+++ Supplied material +++
-- ==== Sys2Proof/Machine/Query.lean ====
section
/-! DEFINITION. Machine/Query.lean: commands that report or restore: IDENTIFY (R44), TELEMETRY_READ (R340),
FAULT_LOG_READ (R303), STREAM_QUERY (R45), the maintenance commands (R46), SELFTEST_REQUEST (R319), SERVICE_RESTORE
(R316). -/

namespace Sys2Proof.Machine

/-- DSTATE of R44 and R340. -/
def dstate (s : State) : Nat :=
  b2n s.pwr.recess + 2 * b2n s.flt.oos + 4 * b2n s.pwr.aonLow + 8 * b2n (s.pwr.transition != 0)

/-- The image of the Bailiff bank that runs. -/
def runningImage (s : State) : FwImage :=
  getAt { build := Config.flashBuild s.fw.bank.toNat, svn := (Config.flashSvn s.fw.bank.toNat).setWidth 16,
          key := Config.flashKey s.fw.bank.toNat, outFmt := Config.flashHandoverOut s.fw.bank.toNat,
          digest := Config.flashDigest s.fw.bank.toNat }
    s.fw.bank.toNat s.fw.banks

/-- SVN of the Proctor patch that runs, 0 for none. -/
def runningPatchSvn (s : State) : Nat :=
  match s.fw.patchRun with
  | some n => ((getAt ({} : FwImage) n s.fw.patchSlots).svn).toNat
  | none => 0

/-! ## IDENTIFY (R44) -/

/-- RESULT of IDENTIFY. -/
def identifyResult (s : State) : List Byte :=
  [Config.stepping, BitVec.ofNat 8 (dstate s), BitVec.ofNat 8 (capacityClass s),
   BitVec.ofNat 8 (s.fw.upd.toNat + 8 * s.fw.bank.toNat)]
    ++ leBytes 4 (runningImage s).build.toNat
    ++ [Config.romRevision, BitVec.ofNat 8 (runningPatchSvn s), BitVec.ofNat 8 s.nets.length, 0]

def execIdentify (ring : BitVec 6) (p : Packet) (s : State) : Res :=
  packetStep (ofOp 0x01) ring p (fun f s => answer f (okWith (leNat (identifyResult s))) s) s

/-! ## TELEMETRY_READ (R340) -/

/-- Domains that are on (R323): cores by their own power. -/
def domainOn (s : State) (d : Nat) : Bool := if d < 128 then (coreAt s d).powered else s.pwr.on.contains d

/-- The numbers of the domains that are on. -/
def domainsOn (s : State) : List Nat := (List.range 272).filter (domainOn s)

/-- The sample of this instant, a management step boundary: every field of the telemetry block belongs to one (R340). -/
def telSample (s : State) : TelSample :=
  { step := mgmtStep s
    round := s.bell.roundSeq
    dstate := BitVec.ofNat 8 (dstate s)
    cls := BitVec.ofNat 8 (capacityClass s)
    temps := s.tel.temps
    domains := domainsOn s
    wakes := s.pwr.wakes
    refusals := s.pwr.refusals
    stallMax := s.pwr.stallSince
    browns := s.pwr.browns
    onDie := s.pwr.onDie }

/-- A word of the domain bit map. -/
def domainWord (on : List Nat) (k : Nat) : Nat :=
  (List.range 32).foldl (fun v i => if on.contains (32 * k + i) then v + 2 ^ i else v) 0

/-- A temperature as 2 bytes. -/
def tempBytes (t : Int) : List Byte := leBytes 2 (wrapInt 16 t)

/-- The telemetry block of the last management step boundary; `m` the meter readings of the step. -/
def telemetryBytes (m : PowerSample) (s : State) : List Byte :=
  let x := s.tel.sample
  leBytes 8 x.step ++ leBytes 4 x.round.toNat ++ [x.dstate, x.cls, 0, 0]
    ++ leBytes 4 m.power.toNat ++ leBytes 4 m.peak.toNat ++ leBytes 8 m.energy.toNat
    ++ padTo 32 (m.rails.flatMap fun r => leBytes 2 r.toNat)
    ++ tempBytes x.temps.compute ++ tempBytes x.temps.base ++ tempBytes x.temps.hbm0
    ++ tempBytes x.temps.hbm1 ++ tempBytes x.temps.hbm2 ++ tempBytes x.temps.hbm3 ++ [0, 0, 0, 0]
    ++ (List.range 9).flatMap (fun k => leBytes 4 (domainWord x.domains k))
    ++ leBytes 4 x.wakes.toNat ++ leBytes 4 x.refusals.toNat ++ leBytes 2 x.stallMax.toNat
    ++ leBytes 2 x.browns.toNat ++ padTo 16 (x.onDie.flatMap fun w => leBytes 4 w.toNat) ++ List.replicate 112 0

/-- The longest stall starts anew at the sample that TELEMETRY_READ has copied: stalls since count towards the next one. -/
def stallRead (s : State) : State :=
  { s with
    pwr := { s.pwr with stallSince := s.pwr.stallStep }
    tel := { s.tel with sample := { s.tel.sample with stallMax := 0 } } }

/-- Host buffer parameters of R38. -/
def bufAddr (f : Fetched) : Nat := param f.p 8 8
def bufBytes (f : Fetched) : Nat := param f.p 16 4
def bufArg (f : Fetched) : Nat := param f.p 20 4

def execTelemetryRead (ring : BitVec 6) (p : Packet) (m : PowerSample) (s : State) : Res :=
  packetStep (ofOp 0x02) ring p (fun f s =>
    if bufBytes f < 256 then answer f (failWith 0x100 16) s
    else answerWrite f {} (bufAddr f) (telemetryBytes m s) (stallRead s)) s

/-! ## FAULT_LOG_READ (R303) -/

/-- The records held from SEQ `a` on, in the order they were written: from the record of that SEQ, or all of them where `a`
is older. SEQ starts again at 1 after 0x7FFF_FFFF (R300). -/
def recordsFrom (s : State) (a : Nat) : List FaultRec :=
  let all := faultsHeld s
  match all.findIdx? fun r => r.seq.toNat = a with
  | some i => all.drop i
  | none => match all.head? with
    | some r =>
      let wrapped := decide (s.flt.lastSeq.toNat < r.seq.toNat)
      if (if wrapped then a = s.flt.nextSeq.toNat else r.seq.toNat < a) then [] else all
    | none => []

/-- The copy of records from SEQ `arg` on. -/
def readRecords (f : Fetched) (s : State) : State :=
  let all := recordsFrom s (bufArg f)
  let l := all.take (bufBytes f / 256)
  let first := match l with | r :: _ => r.seq.toNat | [] => 0
  let next := match l.getLast? with
    | some r => (nextSeqAfter r.seq).toNat
    | none => match all with | r :: _ => r.seq.toNat | [] => s.flt.nextSeq.toNat
  answerWrite f (okWith (first + 2 ^ 32 * l.length + 2 ^ 64 * next)) (bufAddr f) (l.flatMap faultBytes) s

/-- The copy of the capture set of one record. -/
def readCapture (f : Fetched) (s : State) : State :=
  let seq := bufArg f % 2 ^ 31
  if bufBytes f < 8192 then answer f (failWith 0x100 16) s
  else match (s.flt.copiedCaptures ++ s.flt.captures).find? fun c => c.seq.toNat = seq with
    | none => answer f (failWith 0x100 20) s
    | some c =>
      let next := (nextSeqAfter c.seq).toNat
      answerWrite f (okWith (seq + 2 ^ 32 + 2 ^ 64 * next)) (bufAddr f) (captureBytes c) s

def execFaultLogRead (ring : BitVec 6) (p : Packet) (s : State) : Res :=
  packetStep (ofOp 0x03) ring p (fun f s => if bufArg f < 2 ^ 31 then readRecords f s else readCapture f s) s

/-! ## STREAM_QUERY (R45) -/

/-- A count as `n` bytes, saturated. -/
def countBytes (n v : Nat) : List Byte := leBytes n (min v (2 ^ (8 * n) - 1))

/-- The stream report. -/
def reportBytes (s : State) (c : Nat) : List Byte :=
  let st := streamAt s c
  let k := st.sampled
  let bound := holds st.state
  leBytes 2 (c + 4096 * stateCode st.state)
    ++ [st.lastEvent, BitVec.ofNat 8 (b2n st.clk.locked + 2 * b2n st.sheaf.isSome + 4 * b2n (!st.dec.taint.isEmpty))]
    ++ leBytes 4 st.lastRound.toNat ++ countBytes 4 k.frameSeq ++ leBytes 2 st.shedRank.toNat
    ++ leBytes 2 (st.sheaf.getD 0) ++ countBytes 8 k.records ++ countBytes 4 k.recordsDropped
    ++ countBytes 4 k.lateRecords ++ countBytes 4 k.dropLate ++ countBytes 4 k.dropDuplicate ++ countBytes 4 k.dropRtp
    ++ countBytes 4 k.dropAuth ++ countBytes 4 k.dropReplay ++ countBytes 4 k.incomplete
    ++ countBytes 4 k.refusedUncovered ++ countBytes 4 k.notDecoded
    ++ [BitVec.ofNat 8 (min 255 st.dec.refuseCount), BitVec.ofNat 8 (if bound then st.ad.engine else 0xFF),
        BitVec.ofNat 8 (if bound then st.ad.engine / 2 else 0xFF), 0]
    ++ countBytes 4 (k.creditWait / 1250000) ++ leBytes 8 k.lastCapture.toNat ++ countBytes 4 k.dropResync
    ++ List.replicate 44 0

/-- RESULT of STREAM_QUERY. -/
def queryResult (s : State) (c : Nat) : Nat :=
  let st := streamAt s c
  stateCode st.state + 256 * st.lastEvent.toNat + 65536 * st.shedRank.toNat
    + 2 ^ 32 * min st.sampled.frameSeq 0xFFFFFFFF + 2 ^ 64 * (st.sampled.records % 2 ^ 32)

def execStreamQuery (ring : BitVec 6) (p : Packet) (s : State) : Res :=
  packetStep (ofOp 0x0B) ring p (fun f s =>
    let c := fCtx f
    answerWrite f (okWith (queryResult s c)) (bufAddr f)
      (if bufAddr f = 0 ∧ bufBytes f = 0 then [] else reportBytes s c) s) s

/-! ## Maintenance commands (R38, R46) -/

/-- MAINT_ECHO: the first 12 parameter bytes, those past LENGTH zero. -/
def execMaintEcho (ring : BitVec 6) (p : Packet) (s : State) : Res :=
  packetStep (ofOp 0x80) ring p (fun f s => answer f (okWith (param f.p 8 12)) s) s

/-- MAINT_PEEK: 8 bytes of the Granary, under the seals of R272. -/
def peek (o : Nat) (s : State) : List Word × State :=
  let r := bar2Dwords 2 o s
  (r.1, if sealedUnit s o then
    recordFault { code := 0x414, scope := 2, unit := unitCode 10 (bankOf o), body := leBytes 4 o } r.2 else r.2)

def execMaintPeek (ring : BitVec 6) (p : Packet) (s : State) : Res :=
  packetStep (ofOp 0x81) ring p (fun f s =>
    let r := peek (param f.p 8 8) s
    answer f (okWith ((r.1.getD 0 0).toNat + 2 ^ 32 * (r.1.getD 1 0).toNat)) r.2) s

/-- MAINT_ERR_INJECT: an address outside the memory is refused at once; the injection waits for the fallow slot. -/
def execMaintErrInject (ring : BitVec 6) (p : Packet) (s : State) : Res :=
  packetStep (ofOp 0x82) ring p (fun f s =>
    match deviceRefuses true false s with
    | some r => answer f r s
    | none =>
      if injectOk s f.p = some 16 then answer f (failWith 0x100 16) s
      else wait_ f .fallow { s with mem := { s.mem with inject := s.mem.inject ++ [(f.p.params, f.ring, f.tag)] } }) s

/-- MAINT_COUNTERS_CLEAR: the counters of the telemetry block (R340). -/
def execMaintCountersClear (ring : BitVec 6) (p : Packet) (s : State) : Res :=
  packetStep (ofOp 0x83) ring p (fun f s =>
    answer f {} { s with pwr := { s.pwr with
      wakes := 0, refusals := 0, stallSince := 0, stallStep := 0, browns := 0, onDie := [0, 0, 0, 0] } }) s

/-! ## SELFTEST_REQUEST, SERVICE_RESTORE -/

/-- The test asked for. -/
def testOf (f : Fetched) (s : State) : TestReq :=
  { ring := f.ring, tag := f.tag, test := param f.p 8 1, noRetire := decide (param f.p 9 1 % 2 = 1),
    target := param f.p 10 2, since := s.bell.roundSeq }

def execSelftestRequest (ring : BitVec 6) (p : Packet) (s : State) : Res :=
  packetStep (ofOp 0x18) ring p (fun f s =>
    match deviceRefuses true false s with
    | some r => answer f r s
    | none =>
      let t := testOf f s
      if t.test ≠ 2 ∧ testRetired s t then answer f (okWith 3) s
      else wait_ f .selftest { s with tests := s.tests ++ [t] }) s

/-- Causes of OUT_OF_SERVICE that SERVICE_RESTORE does not clear. -/
def restorable (cause : BitVec 12) : Bool := !(cause == 0x108 || cause == 0x405 || cause == 0x105)

def execServiceRestore (ring : BitVec 6) (p : Packet) (s : State) : Res :=
  packetStep (ofOp 0x19) ring p (fun f s =>
    if s.flt.oos && restorable s.flt.oosCause then
      answer f {} { s with flt := { s.flt with oos := false, oosPending := false, resetSteps := [] } }
    else answer f (failWith 0x200 0) s) s

end Sys2Proof.Machine
end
+++
## Task prompt
Set down, unchanged, only those lines above that fall between the line with "def bufArg (f" and the line with "let all := faultsHeld s", the two end lines included.

## Answer section
def bufArg (f : Fetched) : Nat := param f.p 20 4

def execTelemetryRead (ring : BitVec 6) (p : Packet) (m : PowerSample) (s : State) : Res :=
  packetStep (ofOp 0x02) ring p (fun f s =>
    if bufBytes f < 256 then answer f (failWith 0x100 16) s
    else answerWrite f {} (bufAddr f) (telemetryBytes m s) (stallRead s)) s

/-! ## FAULT_LOG_READ (R303) -/

/-- The records held from SEQ `a` on, in the order they were written: from the record of that SEQ, or all of them where `a`
is older. SEQ starts again at 1 after 0x7FFF_FFFF (R300). -/
def recordsFrom (s : State) (a : Nat) : List FaultRec :=
  let all := faultsHeld s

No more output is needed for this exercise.